The U.S. stock market surges higher as investors refuse to look at alternatives, even as the government risks defaulting on its debt and jeopardizing the U.S. dollar.
- Gold turned around at $1,834 for the 4th time but has maintained its short-term bullish pattern of higher lows.
- Physical gold demand is surging in India and China (gold’s two largest consumer markets) after a slow summer, which could boost returns this month.
- Treasury Secretary Janet Yellen urged Congress to raise the debt limit as soon as possible, or risk irreparable damage to the United States’ credit rating and currency.
Another failure at $1,834
This week, gold told the same story it has been telling all summer: a reversal at the $1,834 ceiling and a consolidation around the $1,800 level. This week marked the 4th time gold has touched $1,834 since July, showing the stubborn strength of this resistance level.
Now that gold has dropped back to the $1,780 support level with a higher low, we expect the price to make its way back up to $1,809 (a point of very high trading volume this summer). As long as we maintain the pattern of higher highs and higher lows, gold remains in a short-term bullish trend. A break above $1,834 would be a huge breath of fresh air for gold bugs.
The debt limit threatens faith in the U.S. dollar
The United States has never once defaulted on its debt. In the past, when the government has run low on cash for its financial obligations, Congress has suspended or raised the debt limit to allow for more borrowing.
In August 2019, policymakers suspended the debt ceiling for two years. On August 1st this year, the debt limit was reinstated, forcing Congress to take “extraordinary measures” to pay for government operations. Yellen predicts that those measures will run out in October.
What will happen if the government can’t pay its debts?
Congress must take immediate action to raise or suspend the debt limit, or risk jeopardizing the credit rating of the United States.
According to Janet Yellen, failure to meet financial obligations would cause “serious harm to business and consumer confidence” and “irreparable damage to the U.S. economy and global financial markets.”
The disastrous exit from Afghanistan has already crippled the reputation of the United States, so a broke government could be the straw that breaks the camel’s back. As bipartisan agreements appear more and more unlikely, the government veers toward self-destructive tendencies.
If the government really does run out of cash, the U.S. dollar index could be one of the hardest hit markets. This year, the U.S. dollar index has been inversely correlated to gold, as expected.
China and India support gold
India’s gold imports just reached a 5-month high. In August, India’s monthly imports reached 121 tonnes ($6.7 billion), up from 63 tonnes ($3.7 billion) in August 2020.
Seasonal demand in China is also supporting gold. Chinese jewellery companies such as Chow Tai Fook Jewellery Group Ltd. and Luk Fook Holdings International Ltd.
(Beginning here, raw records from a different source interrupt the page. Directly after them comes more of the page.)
theorem test_witness_HostServiceAnswersAndInterruptsAreSent :
    (∃ (c : Nat) (w : List W32) (s : State), s.hostAsks c 1 w = true) ∧
    (∃ (c q : Nat) (p : Point) (w : List W32) (s : State), s.calm = true ∧ s.hostAsks c 2 w = true ∧ s.slotIdle .sched (c / 8) = true ∧ (w.getD 2 0).toNat = Family.base .sched ∧ fld (w.getD 3 0) 7 0 = 3 ∧ pointOf (w.getD 4 0).toNat = (p, q) ∧ s.pointOk p = true) ∧
    (∃ (c : Nat) (f : Family) (w : List W32) (s : State), s.calm = true ∧ s.hostAsks c 2 w = true ∧ blockFamily w = some f ∧ c < 32 ∧ s.slotBusy f (c / 8) = true) ∧
    (∃ (c k : Nat) (w : List W32) (s : State), s.hostAsks c 0x20 w = true ∧ s.isRunning = true ∧ k = (w.getD 10 0).toNat ∧ k ≤ 6) ∧
    (∃ (r : IrqReg) (s : State), s.irqServed r = true ∧ irqIsStatus r = true) ∧
    (∃ (r : IrqReg) (s : State), s.irqServed r = true ∧ irqIsStatus r = false) ∧
    (∃ (v : Nat) (s : State), v < 64 ∧ v ∉ s.host.pba) ∧
    (∃ (v : Nat) (r : IrqReg) (s : State), v < 64 ∧ v ∈ s.host.pba ∧ vectorSource v = some r ∧ s.asserted r = true ∧ s.host.msixEnable = true ∧ (s.host.funcMask = false) ∧ s.host.busMaster = true) :=
  ⟨⟨1, echoW, req echoW, by decide +kernel⟩,
   ⟨1, 0, .link 3, blkW 3, (req (blkW 3)).setPoint (.link 3) { linkPoint with nextGates := some (99900, [(5, 1)]) }, by decide +kernel⟩,
   ⟨1, .sched, blkW 3, withRun .sched 0 1 (.other 3 0 0) (req (blkW 3)), by decide +kernel⟩,
   ⟨1, 6, attW, req attW, by decide +kernel⟩,
   ⟨.mbxStatus 15, hs.setReg (irqSource (.mbxStatus 15)).1 15, by decide +kernel⟩,
   ⟨.clkMask, hs, by decide +kernel⟩,
   ⟨63, hs.setReg (Reg.MSIX_CTRL + 0x3F0) 1, by decide +kernel⟩,
   ⟨4, .mbxStatus 0, { ((hs.setReg (Reg.MSIX_CTRL + 0x40) 1).setReg (mboxReg Reg.MBX_H_IRQ_STATUS 0) 1).setReg (irqSource (.mbxStatus 0)).2.1 1 with host := { hs.host with pba := [4], msixEnable := true, busMaster := true } }, by decide +kernel⟩⟩

end W14

namespace W15

def ph (p : Phase) : State := { run0 with start := { run0.start with phase := p, flashA := [(0, 5)], flashB := [(7, 9)] } }
def att (p : Phase) : State := { ph p with start := { (ph p).start with trying := some true, stewards := [0, 1, 2] } }
def hs : State := { run0 with start := { run0.start with stewards := [0, 1], accepted := some false, flashA := [(0, 5)], flashB := [(7, 9)] }, host := { run0.host with cores := [(1, { coreReset with live := true })], service := 1, serviceLive := true, xfer := (List.range 4096).map fun i => (4096 * 7 + i, 3) } }
def stg : State := { hs with start := { hs.start with stageOwner := some (.hostMailbox 3), stageTarget := true, stageBlocks := [1] } }

theorem test_witness_StartGoesThroughItsPhases :
    (∃ (s : State), s.clk.pwrok = true ∧ s.clk.porN = false) ∧
    (∃ (s : State), s.clk.pwrok = true ∧ s.clk.porN = false) ∧
    (∃ (s : State), s.clk.porN = true ∧ s.clk.ticking = false ∧ s.start.phase = .reset) ∧
    (∃ (n : Nat) (rest passed : List Nat) (s : State), s.start.phase = .rom ∧ s.start.restarting = false ∧ (([0, 1, 2, 3].filter fun n => n ∈ passed) = n :: rest)) ∧
    (∃ (passed : List Nat) (s : State), s.start.phase = .rom ∧ s.start.restarting = false ∧ (([0, 1, 2, 3].filter fun n => n ∈ passed) = [])) ∧
    (∃ (s : State), s.start.phase = .image) ∧
    (∃ (b : Bool) (passed : List Nat) (s : State), s.start.phase = .load ∧ s.start.trying = some b ∧ (checkDigests (s.start.flash b)).isNone = true ∧ s.start.lead ∈ passed) ∧
    (∃ (b readError : Bool) (passed : List Nat) (s : State), s.start.phase = .load ∧ s.start.trying = some b ∧ (readError = true ∨ (checkDigests (s.start.flash b)).isSome = true ∨ s.start.lead ∉ passed)) ∧
    (∃ (b : Bool) (s : State), s.start.phase = .config ∧ s.start.trying = some b) ∧
    (∃ (b : Bool) (s : State), s.calm = true ∧ s.start.phase = .bringUp ∧ s.start.trying = some b ∧ s.cfg.deny = []) ∧
    (∃ (b : Bool) (s : State), s.start.phase.attempting = true ∧ s.start.trying = some b ∧ s.past (s.start.loadLtc + 6000000000) = true) ∧
    (∃ (b : Bool) (s : State), s.start.phase.attempting = true ∧ s.start.trying = some b) :=
  ⟨⟨{ ph .reset with clk := { clkReset with pwrok := true } }, by decide +kernel⟩,
   ⟨{ ph .reset with clk := { clkReset with pwrok := true } }, by decide +kernel⟩,
   ⟨{ ph .reset with clk := { clkReset with pwrok := true, porN := true } }, by decide +kernel⟩,
   ⟨2, [3], [3, 2], ph .rom, by decide +kernel⟩,
   ⟨[], ph .rom, by decide +kernel⟩,
   ⟨ph .image, by decide +kernel⟩,
   ⟨true, [0, 2], att .load, by decide +kernel⟩,
   ⟨true, true, [0, 2], att .load, by decide +kernel⟩,
   ⟨true, att .config, by decide +kernel⟩,
   ⟨true, att .bringUp, by decide +kernel⟩,
   ⟨true, { att .config with clk := { run0.clk with ltc := 6000000001 } }, by decide +kernel⟩,
   ⟨true, att .load, by decide +kernel⟩⟩

theorem test_witness_StagingAndPublication :
    (∃ (x : Sender) (s : State), s.stagingServed = true ∧ s.start.restarting = false ∧ x ≠ .other ∧ s.start.stageOwner = none) ∧
    (∃ (x : Sender) (s : State), s.stagingServed = true ∧ s.start.restarting = false ∧ x ≠ .other ∧ s.start.stageOwner.isSome = true) ∧
    (∃ (x : Sender) (off : W64) (k : Nat) (s : State), s.stagingServed = true ∧ s.start.restarting = false ∧ s.start.stageOwner = some x ∧ off.toNat < s.start.capacity ∧ off.toNat % 4096 = 0 ∧ off.toNat / 4096 ∉ s.start.stageBlocks ∧ k ≤ 7) ∧
    (∃ (x : Sender) (m : Mem) (s : State), s.stagingServed = true ∧ s.start.restarting = false ∧ s.start.stageOwner = some x ∧ m = s.start.flash s.start.stageTarget) ∧
    (∃ (x : Sender) (s : State), s.stagingServed = true ∧ s.start.restarting = false ∧ s.start.stageOwner = some x) ∧
    (∃ (s : State), s.isRunning = true ∧ s.cfg.accepted ≠ 0) ∧
    (∃ (s : State), (s.start.phase = .running ∨ s.start.phase = .bringUp)) ∧
    (∃ (s : State), s.start.restarting = false ∧ s.start.phase ≠ .reset ∧ s.start.phase ≠ .refLost) ∧
    (∃ (v : W32), v ≠ 0x54455352) :=
  ⟨⟨.hostMailbox 3, hs, by decide +kernel⟩,
   ⟨.controlCore 9, stg, by decide +kernel⟩,
   ⟨.hostMailbox 3, 0x2000, 7, stg, by decide +kernel⟩,
   ⟨.hostMailbox 3, [(7, 9)], stg, by decide +kernel⟩,
   ⟨.hostMailbox 3, stg, by decide +kernel⟩,
   ⟨{ hs with cfg := { hs.cfg with accepted := 3, milepost := 4 } }, by decide +kernel⟩,
   ⟨{ hs with cfg := { hs.cfg with waymark := List.replicate 64 3, milepost := 2 ^ 33 + 4 } }, by decide +kernel⟩,
   ⟨stg, by decide +kernel⟩,
   ⟨0x54455353, by decide +kernel⟩⟩

theorem test_witness_PowerClocksAndTemperatures :
    (∃ (die : Nat) (s : State), s.calm = true ∧ s.clk.pwrok = true ∧ 8 ≤ die ∧ die < 60) ∧
    (∃ (s : State), s.clk.pllLocked = true) ∧
    (∃ (s : State), s.calm = true ∧ s.isRunning = true ∧ s.now % 10000 = 0 ∧ s.clk.hot105 = [] ∧ ((∀ d ∈ s.clk.duty, 4 ≤ d ∧ d ≤ 16))) ∧
    (∃ (mv : Nat) (s : State), s.isRunning = true ∧ s.now % 10000 = 0 ∧ mv ≠ 0) ∧
    (∃ (s : State), s.start.phase ≠ .reset) ∧
    (∃ (v : W32) (x : Sensor) (s : State), s.isRunning = true ∧ fld v 3 0 < sensorCount (fld v 15 8) ∧ s.clk.sensors.get (16 * fld v 15 8 + fld v 3 0) = some x) :=
  ⟨⟨59, run0, by decide +kernel⟩,
   ⟨run0, by decide +kernel⟩,
   ⟨run0, by decide +kernel⟩,
   ⟨750, { run0 with clk := { run0.clk with power := [500, 400] } }, by decide +kernel⟩,
   ⟨ph .image, by decide +kernel⟩,
   ⟨0xFFFF0001, ⟨-5, 80, true, 3⟩, { run0 with clk := { run0.clk with sensors := [(1, ⟨-5, 80, true, 3⟩)] } }, by decide +kernel⟩⟩

end W15

namespace W17

/-- A region of two units of tenant 7, number 9, generation 3, and its handle. -/
def rgn0 : Region := ⟨3, .tenant 7, 2, false, false, [5, 6], 0, []⟩
def hnd0 : Nat := 3 * 4096 + 9
def kit (r : Region) : State :=
  { run0 with
    kitty := { run0.kitty with regions := [(9, r)] ++ run0.kitty.regions, lastGen := [(9, 3)], units := [(5, .allocated), (6, .allocated), (8, .scrub)] }
    quota := ⟨[(quotaKey (.tenant 7) 0, 4), (quotaKey (.tenant 7) 1, 4)], [], []⟩ }
def acc0 (w : Option Bytes) (d : Owner) : Access := ⟨8, 1, d, w16 hnd0, 0x200005, 128, w, false, .clean⟩
/-- The state with messages of the transport. -/
def withMsgs (ms : Tbl XpMsg) (s : State) : State := { s with xp := { s.xp with msgs := ms } }
def rm (cls : Nat) : XpMsg := ⟨8, 0, 5, 64, 32, none, cls, 1, [], [], [], 0, false, false, .atBank 3, .clean⟩
def spl (p : PageSt) : Region := { rgn0 with spill := true, detour := 4, pages := [(3, p)] }
def det0 : PlaceDesc := ⟨3, 1, false, false, 2, false, .tenant 7, 256 * slotBytes, [⟨2 ^ 36, 256 * slotBytes⟩], false⟩
def kits (p : PageSt) : State := { kit (spl p) with pds := [(4, det0)] }
def tile0 : Bytes := codeTile 0 (cutBlocks 1 (List.replicate 4096 7))
def td0 : TileDesc := ⟨1, 1, w16 hnd0, 3, w64 (2 ^ 36), w16 hnd0, 100, 1, 77⟩
def kitt : State := { kit rgn0 with smem := Mem.writeBytes [] (2 ^ 36) tile0, kmem := [(5 * unitBytes + 6400, 9)] }
def rgnS : Region := ⟨0, .system, 2, false, false, [5, 6], 0, []⟩
def sc0 : State := { run0 with kitty := { run0.kitty with regions := [(9, rgnS)] ++ run0.kitty.regions }, cfg := { State.reset.cfg with tenantTables := [(7, [0x20])] } }
def pt3 (x : PointSt) : State := sc0.setPoint (.link 3) x

theorem test_witness_SelectorsShowTheSelected :
    (∃ (v : W32) (r : Region) (s : State), s.isRunning = true ∧ s.kitty.regions.get (v.toNat % 4096) = some r) ∧
    (∃ (v : W32) (s : State), s.isRunning = true ∧ s.kitty.regions.get (v.toNat % 4096) = none) ∧
    (∃ (v : W32) (o : Option Owner) (s : State), s.isRunning = true ∧ ownerOf (v &&& 0xC000FFFF).toNat = o) ∧
    (∃ (v : W32) (sd c : Nat) (s : State), s.isRunning = true ∧ sd = fld v 12 8 ∧ c = fld v 2 0) ∧
    (∃ (v : W32) (x : IdxTable) (s : State), s.isRunning = true ∧ s.tbl (fld v 9 0) = some x) ∧
    (∃ (v : W32) (s : State), s.isRunning = true ∧ s.tbl (fld v 9 0) = none) ∧
    (∃ (v : W32) (x : IdxTable) (e : DirEntry) (s : State), s.isRunning = true ∧ s.tbl (fld (s.reg Reg.IDX_LST_SEL_TABLE) 9 0) = some x ∧ 3 ≤ x.state ∧ fld v 23 0 < x.gen.lists ∧ s.dirEntry x.gen (fld v 23 0) = e) ∧
    (∃ (v : W32) (s : State), s.isRunning = true ∧ ((∀ x, s.tbl (fld (s.reg Reg.IDX_LST_SEL_TABLE) 9 0) = some x → x.state < 3 ∨ x.gen.lists ≤ fld v 23 0))) ∧
    (∃ (v : W32) (e : Option (Nat × Nat)) (s : State), s.isRunning = true ∧ (s.idx.hotLast.getD (fld v 9 8) [])[fld v 5 0]? = e) ∧
    (∃ (s : State), s.isRunning = true) ∧
    (∃ (v : W32) (p : Point) (q : Nat) (s : State), s.isRunning = true ∧ pointOf (v &&& 0x80070FFF).toNat = (p, q) ∧ s.pointOk p = true) ∧
    (∃ (v : W32) (s : State), s.isRunning = true ∧ s.pointOk (pointOf (v &&& 0x80070FFF).toNat).1 = false) ∧
    (∃ (v : W32) (o : Owner) (code : Nat) (s : State), s.isRunning = true ∧ ownerOf (v &&& 0xC00FFFFF).toNat = some o ∧ code = fld v 19 16 ∧ code ≤ 4 ∧ s.quotaHolder o = true) ∧
    (∃ (v : W32) (s : State), s.isRunning = true ∧ ((∀ o, ownerOf (v &&& 0xC00FFFFF).toNat = some o → 4 < fld v 19 16 ∨ s.quotaHolder o = false))) :=
  ⟨⟨0xFFFF0009, rgn0, kit rgn0, by decide +kernel⟩,
   ⟨0xFFFF0008, kit rgn0, by decide +kernel⟩,
   ⟨0x40000007, some (.tenant 7), kit rgn0, by decide +kernel⟩,
   ⟨0xFFFFF707, 23, 7, { kit rgn0 with kitty := { State.reset.kitty with classes := [(8 * 23 + 7, ⟨5, 6⟩)] } }, by decide +kernel⟩,
   ⟨0xFFFFFC05, tbl0, withTbl tbl0, by decide +kernel⟩,
   ⟨0xFFFFFC06, withTbl tbl0, by decide +kernel⟩,
   ⟨1, tbl0, ((withTbl tbl0).dirEntry tbl0.gen 1), (withTbl tbl0).setReg Reg.IDX_LST_SEL_TABLE 5, by decide +kernel⟩,
   ⟨0xFFFFFF, (withTbl tbl0).setReg Reg.IDX_LST_SEL_TABLE 6, by decide +kernel⟩,
   ⟨0x300, some (5 * 2 ^ 24 + 1, 9), { withTbl tbl0 with idx := { State.reset.idx with hotLast := [(3, [(5 * 2 ^ 24 + 1, 9)])] } }, by decide +kernel⟩,
   ⟨{ sc0 with clk := { sc0.clk with ltc := 0x500000004 } }, by decide +kernel⟩,
   ⟨0x50003, .link 3, 5, pt3 (linkPoint.sentItem 5 9 false), by decide +kernel⟩,
   ⟨0x80000FFF, sc0, by decide +kernel⟩,
   ⟨0x40010007, .tenant 7, 1, { sc0 with quota := { sc0.quota with limits := [(quotaKey (.tenant 7) 1, 55)], denied := [(quotaKey (.tenant 7) 1, 4)] } }, by decide +kernel⟩,
   ⟨0x40010008, sc0, by decide +kernel⟩⟩

end W17

end Sys2Proof.Tests
end

section
/-! SUPPORT. A transport message that has no route, before the fault log begins (R41, R541): it completes with FAULT and leaves no record. -/

namespace Sys2Proof.Machine

/-- The phases before LOAD, in which the fault log has not begun (R541). -/
def Phase.beforeLog : Phase → Bool
  | .reset | .rom | .image => true
  | _ => false

theorem State.logEvent_beforeLog {s : State} (h : s.start.phase.beforeLog = true) (code sev cls inst detail : Nat) (crossed injected : Bool) :
    s.logEvent code sev cls inst detail crossed injected = s := by
  unfold State.logEvent
  cases hp : s.start.phase <;> simp_all [Phase.beforeLog]

/-- XP_NO_ROUTE adds nothing to a counter (Table 15.1): its record is all it leaves. -/
theorem State.fault_noRoute (inst detail : Nat) (s : State) : s.fault 0x0014 inst detail = s.logEvent 0x0014 sevAction 1 inst detail false false := by
  simp [State.fault, State.faultOf, faultRow]

theorem State.msgFault_same (id : Nat) (m : XpMsg) (s : State) : State.Same [.host, .xp, .out] s (s.msgFault id m) := by
  unfold State.msgFault State.markErrDie State.setOnes
  constructor <;> simp

@[simp] theorem State.msgFault_blockWait (id : Nat) (m : XpMsg) (s : State) : (s.msgFault id m).host.blockWait = s.host.blockWait := rfl

theorem State.msgFault_reg (id : Nat) (m : XpMsg) (s : State) (x : Nat) (hlo : x ≠ Reg.KITTY_XP_ERR_DIE_LO) (hhi : x ≠ Reg.KITTY_XP_ERR_DIE_HI) :
    (s.msgFault id m).reg x = s.reg x := by
  unfold State.msgFault State.markErrDie
  rw [State.emit_reg, State.setOnes_reg_ne _ _ _ _ (by split_ifs <;> assumption)]
  rfl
Have reported huge increases in gold demand, especially from millennials. They say this is the start of a long-term trend.
Gold demand from India and China play an important role in gold’s performance.
Is the stock market in a bubble?
The S&P 500 rarely ever goes 200 trading days without a 5% drop. It has only occurred 10 times since 1963, and each of those occurrences has been very different than the current streak. For example, the current streak has seen stark volatility between individual sectors in the market. During past streaks of similar performance, individual sectors have been relatively calm.
Investors keep pouring money into the stock market because they have few alternatives. No one wants to buy bonds right now because real yields are negative – meaning you are almost guaranteed to lose money.
Analysts predict future annual returns of 4%, similar to the projections at the height of the dot-com bubble. The massive stock market returns of the last decade (12% annually) will be extremely difficult to replicate in the next decade. Stocks are simply too expensive.
Look for the value
There is one alternative that looks very strong from both a technical and fundamental standpoint, and that is gold. Gold reliably tracks the growth of money supply and hedges against inflation, two macroeconomic trends that will likely define the global economy in coming years.
Everything is trading at all-time highs, but gold currently sits at a 13% discount from its all-time high.